Knowledge Organization and Data Modeling in the Humanities: An ongoing conversation

Featured

In March 2012, a three-day workshop was held at Brown University on data modeling in the humanities, sponsored by the NEH and the DFG, and co-organized by Fotis Jannidis and Julia Flanders. Attended by approximate 40 experts with diverse disciplinary backgrounds, the event included theoretical presentations, case studies, panels, and wide-ranging open discussion. What we present here is a record of the event, with links to slides, video footage, and transcriptions of all presentations and discussion. In order to open up the conversation to a broader audience, the transcriptions have been extensively annotated to elucidate informal references, and to provide links and glosses on the many projects, tools, standards, people, and specialized terms that were referenced in discussion.

March 14

Keynote presentation: Wendell Piez, “Data Modeling for the Humanities: Three Questions and One Experiment” (paper, slides, video, transcription)

Panel discussion: Data models in humanities theory and practice (video, transcription)

Stephen Ramsay, Laurent Romary, Kari Kraus, Maximilian Schich, Desmond Schmidt, Andrew Ashton; Julia Flanders and Fotis Jannidis (moderators)

Theoretical perspectives I

Case studies: Critical editions

March 15

Open discussion: Key themes (video, transcription)

Case studies: Research ontologies

  • Daniel Pitti, “EAC-CPF” (video, transcription)
  • Stefan Gradmann, “Objects, Process, Context in Time and Space – and how we model all this in the Europeana Data Model” (slides, video, transcription)
  • Trevor Muñoz, “Discovering our models: aiming at metaleptic markup applications through TEI customization” (slides, video, transcripition)

Panel discussion: Data modeling and humanities pedagogy (video, transcription)

Elisabeth Burr, Elizabeth Swanstrom, Susan Schreibman, Elena Pierazzo; Julia Flanders, moderator

Theoretical perspectives II

Discussion

March 16

Open discussion: Key themes (video, transcription)

Case studies: Historical archives

Theoretical perspectives III

Closing keynote presentation: C. M. Sperberg-McQueen (video, transcription)

Continuing the discussion

We know there will be continued interest in the topic of data modeling in the (digital) humanities. For a record of this event, including video footage of all the sessions and links to slides and presentation notes, please visit the workshop site at the Women Writers Project.

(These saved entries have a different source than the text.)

/-! ## ERET and DERET -/

/-- The return of ERET and DERET to the address `a`, with a barrier (spec 44 R404, R405). -/
def State.returnTo (s : State) (a : Word) (llbit : Bool) (c : Cp0) : State :=
  State.barrier { s with pc := clearIsaBit a, isaMode := isaOfBit (a.getLsbD 0), llbit := llbit, cp0 := c }

/-- Control goes to `a` and its mode, no hazard stays, and neither registers nor memory change. -/
def ArrivesAt (s t : State) (a : Word) : Prop :=
  t.pc = goalOf a ∧ t.isaMode = modeOf a ∧ t.delay = none ∧ t.hazards = [] ∧ t.fetchHazards = [] ∧ KeepsRegs s t [] ∧
    KeepsHiLo s t ∧ KeepsMemory s t [] ∧ KeepsOutside s t

theorem arrives_of_returnTo {i : Instr} {s : State} {a : Word} {llbit : Bool} {c : Cp0} (hd : s.delay = none)
    (h : exec i s = .next (s.returnTo a llbit c)) :
    ∃ t, exec i s = .next t ∧ ArrivesAt s t a ∧ t.llbit = llbit ∧ t.cp0 = c :=
  ⟨_, h, ⟨clear_isa_bit_eq a, isa_of_bit_eq a, hd, rfl, rfl, keepsRegs_of_gpr rfl _, ⟨rfl, rfl, rfl⟩,
    keepsMemory_of_mem rfl _, ⟨rfl, rfl, rfl, rfl, rfl, rfl⟩⟩, rfl, rfl⟩

theorem State.returnFromException_of_erl {s : State} (h : s.cp0.status.erl = true) :
    s.returnFromException = s.returnTo (s.view .eret).errorEpc false
      { s.cp0 with status := { s.cp0.status with erl := false } } :=
  congrArg State.barrier (if_pos h)

theorem State.returnFromException_of_not_erl {s : State} (h : s.cp0.status.erl = false) :
    s.returnFromException = s.returnTo (s.view .eret).epc false
      { s.cp0 with
        status := { s.cp0.status with exl := false }
        srsCtl := { s.cp0.srsCtl with
          css := if (s.view .eret).status.bev = false then (s.view .eret).srsCtl.pss else s.cp0.srsCtl.css } } := by
  refine (congrArg State.barrier (if_neg (Bool.eq_false_iff.1 h))).trans ?_
  cases (s.view .eret).status.bev <;> rfl

theorem State.returnFromDebug_eq (s : State) :
    s.returnFromDebug = s.returnTo (s.view .eret).depc s.llbit
      { s.cp0 with debugReg := { s.cp0.debugReg with dm := false, iexi := false } } := rfl

theorem HazardReg.put_dm (r : HazardReg) (dst src : Cp0) : (r.put dst src).debugReg.dm = dst.debugReg.dm := by
  cases r <;> rfl

theorem putPart_dm (p : HazardPart) (dst src : Cp0) : (putPart p dst src).debugReg.dm = dst.debugReg.dm := by
  cases p <;> rfl
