-- ==== Sys2Proof/Machine/Tables.lean ====
section
/-! DEFINITION. The parameter record of CVS with the values that the spec takes (spec/00_scope.md R8). DESIGN CHOICE
(log 8): the parameters marked OPEN stand at the spec's defaults, `CCMAP` among them (D34). -/

namespace Sys2Proof.Machine

open Sys2Proof.Config

/-- The template of a reset patch (R41). -/
def templateDefault : Template :=
  { ar := 11, dr := 1, sl := 5, rr := 7, ws := 0, level := 63, ksl := 0, mult := 1
    trem := 0, vib := 0, sus := 1, ksr := 0, velSens := 32 }

/-- `PATCH_DEFAULT` (R41). -/
def patchDefault : Patch :=
  { ctype := .twoOp, algorithm := 0, out := 0b0011, fb := 0, volume := 63, bendCents := 0
    pedal := false, lfoDelay := 0, op := Vector.replicate 4 templateDefault }

/-- `REGMAP`'s bit positions (R96 to R104). -/
def bitMap : BitMap :=
  { trem := 7, vib := 6, sus := 5, ksr := 4, mult := 0      -- register base 0x20, R96
    ksl := 6, tl := 0                                       -- 0x40, R97
    ar := 4, dr := 0                                        -- 0x60, R98
    sl := 4, rr := 0                                        -- 0x80, R99
    ws := 0                                                 -- 0xE0, R100
    fnumLow := 0                                            -- 0xA0, R101
    keyOn := 5, block := 2, fnumHigh := 0                   -- 0xB0, R102
    out := 4, fb := 1, cnt := 0                             -- 0xC0, R103
    percEnabled := 5, percKey := #v[4, 3, 2, 1, 0]          -- 0:BD, R104
    fourOpMask := 0                                         -- 1:04, R104
    modeEnable := 0                                         -- 1:05, R104
    timerFlagReset := 7, timer1Mask := 6, timer2Mask := 5, timer1Start := 0    -- 0:04, R104
    statusIrq := 7, statusTimer1 := 6, statusTimer2 := 5 }                     -- the status byte, R104

/-- `REGMAP` (R95 to R104). -/
def regMap : RegMap :=
  { opFlags := 0x20, opLevel := 0x40, opAttackDecay := 0x60, opSustainRelease := 0x80, opWave := 0xE0
    chFnumLow := 0xA0, chKeyBlock := 0xB0, chOutput := 0xC0
    percussion := (0, 0xBD), fourOpEnable := (1, 0x04), mode := (1, 0x05), timer1 := (0, 0x02), timerControl := (0, 0x04)
    bits := bitMap }

/-- `NOTE_CHZ` in centihertz, from note -2 to note 129 (the table of R108). -/
def noteTable : List Nat :=
  [728, 772]
    ++ [818, 866, 918, 972, 1030, 1091, 1156, 1225, 1298, 1375, 1457, 1543]
    ++ [1635, 1732, 1835, 1945, 2060, 2183, 2312, 2450, 2596, 2750, 2914, 3087]
    ++ [3270, 3465, 3671, 3889, 4120, 4365, 4625, 4900, 5191, 5500, 5827, 6174]
    ++ [6541, 6930, 7342, 7778, 8241, 8731, 9250, 9800, 10383, 11000, 11654, 12347]
    ++ [13081, 13859, 14683, 15556, 16481, 17461, 18500, 19600, 20765, 22000, 23308, 24694]
    ++ [26163, 27718, 29366, 31113, 32963, 34923, 36999, 39200, 41530, 44000, 46616, 49388]
    ++ [52325, 55437, 58733, 62225, 65926, 69846, 73999, 78399, 83061, 88000, 93233, 98777]
    ++ [104650, 110873, 117466, 124451, 131851, 139691, 147998, 156798, 166122, 176000, 186466, 197553]
    ++ [209300, 221746, 234932, 248902, 263702, 279383, 295996, 313596, 332244, 352000, 372931, 395107]
    ++ [418601, 443492, 469864, 497803, 527404, 558765, 591991, 627193, 664488, 704000, 745862, 790213]
    ++ [837202, 886984, 939727, 995606, 1054808, 1117530, 1183982, 1254385, 1328975, 1408000]

/-- `RELEASE_MS` in milliseconds (the table of R246); rate 0 is "never". -/
def releaseTable : Vector (Option Nat) 16 :=
  #v[none, some 32000, some 19641, some 9821, some 4911, some 2456, some 1228, some 614,
     some 307, some 154, some 77, some 39, some 20, some 10, some 5, some 3]

/-- `CCMAP` (the table of R88). DESIGN CHOICE (log 8): D34 marks the map OPEN, and it stands at the spec's default. -/
def ccTable : List CcRow :=
  [⟨3, 3, .program⟩, ⟨7, 7, .volume⟩, ⟨8, 8, .algorithm⟩, ⟨9, 9, .feedback⟩, ⟨10, 10, .output⟩, ⟨11, 11, .lfoDelay⟩,
   ⟨12, 15, .opAttack⟩, ⟨16, 19, .opDecay⟩, ⟨20, 23, .opSustain⟩, ⟨24, 27, .opRelease⟩, ⟨28, 31, .opWaveform⟩,
   ⟨32, 35, .opLevel⟩, ⟨36, 39, .opKsl⟩, ⟨40, 43, .opMult⟩, ⟨44, 47, .opTremolo⟩, ⟨48, 51, .opVibrato⟩,
   ⟨52, 55, .opSusflag⟩, ⟨56, 59, .opEnvscale⟩, ⟨60, 63, .opVelsens⟩,
   ⟨64, 64, .sustainPedal⟩, ⟨120, 120, .allSoundOff⟩, ⟨123, 123, .allNotesOff⟩]

/-- `physOps` (the table of R92). -/
def channelOperators : Vector (OperId × OperId) 18 :=
  #v[(0, 3), (1, 4), (2, 5), (6, 9), (7, 10), (8, 11), (12, 15), (13, 16), (14, 17),
     (18, 21), (19, 22), (20, 23), (24, 27), (25, 28), (26, 29), (30, 33), (31, 34), (32, 35)]

/-- The parameters of CVS (R8). -/
def cvs : Params :=
  { sizes := { nPhys := 18, nPerc := 5, nLchan := 23, nSlots := 23, nOps := 36, nMidi := 16 }
    invalid := 0xFF, durMax := 32767, lfoMultMs := 32, releaseMs := releaseTable
    ceil0Chz := 4850, fnumDiv := 4971600, fnumMax := 1023, base := 0x388
    pairs := #v[(0, 3), (1, 4), (2, 5), (9, 12), (10, 13), (11, 14)]
    prio2 := [15, 16, 17, 6, 7, 8, 0, 3, 1, 4, 2, 5, 9, 12, 10, 13, 11, 14]
    prio4 := [11, 10, 9, 2, 1, 0]
    conv4 := [5, 4, 3, 2, 1, 0], conv2 := [0, 1, 2, 3, 4, 5]
    noteChz := noteTable, patchDefault := patchDefault, ccmap := ccTable
    chanOps := channelOperators, roleOps := #v[[12, 15], [16], [14], [17], [13]], roleChan := #v[6, 7, 8, 8, 7]
    carriers2 := #v[[1], [0, 1]], carriers4 := #v[[3], [1, 3], [0, 3], [0, 2, 3]]
    regs := regMap, initPrologue := [(regMap.mode, (1 : Byte) <<< bitMap.modeEnable)] }

/-- What a controller number does: `none` for a number that `CCMAP` does not assign (R88). -/
def controllerOf (cfg : Params) (b : Byte) : Option Controller :=
  (cfg.ccmap.find? (fun r => r.first ≤ b && b ≤ r.last)).map (·.name)

/-- The first number of a function's row in `CCMAP` (R88, R112). -/
def controllerNumber (cfg : Params) (n : Controller) : Byte :=
  ((cfg.ccmap.find? (fun r => r.name == n)).map (·.first)).getD 0

end Sys2Proof.Machine
end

Thanks to all who participated in Knowledge Organization and Data Modeling!

Featured Abstract: March 14

Check in frequently this week to view featured abstracts, leading up to the symposium! We welcome your comments.

Featured Abstract: “A theoretically-rich approach to teaching to model”

Elena Pierazzo, King’s College

Modelling is at the heart of most of my teaching: when teaching XML, XSLT, TEI within an MA in Digital Humanities you need to provide the students with intellectual challenges as well as technical skills. In fact, modelling can be seen as the intellectual activity which lies at the base of any computational effort, namely the methods and the languages we invent to communicate our understanding of a particular cultural object (such as a text, a statue, a piece of music) to the computer and, via the computer, to the users. Effective modelling depends on a deep analysis and understanding of the object to be modelled, so it is also essential to encourage and train students’ analytical skills as part of introducing them to modelling; the provision of theoretical frameworks within which to conduct the analysis and subsequent modelling has proven to be a highly successful approach with MA and PhD students. The case study to be presented here will be the modelling of texts of manuscripts and of the transmission of texts through centuries, materials and people. Transmission of texts can be seen as an act of communication, and so communication and linguistic theories (particularly those of Shannon-Weaver 1948/63, Berlo 1960, Saussure 1961 and Jakobson 1960 ) can cast some new light over the way we analyse, model and understand the texts contained in manuscripts as well as their relationship with the author’s intentions and the reader’s experience. The use of such a complex theoretical framework has proven to help students move conceptually from the empirical to the abstract, a process that is fundamental for modelling. My talk will present some considerations and examples of analytical and modelling activities applied to text transmission and which have been used in the classroom at King’s College London.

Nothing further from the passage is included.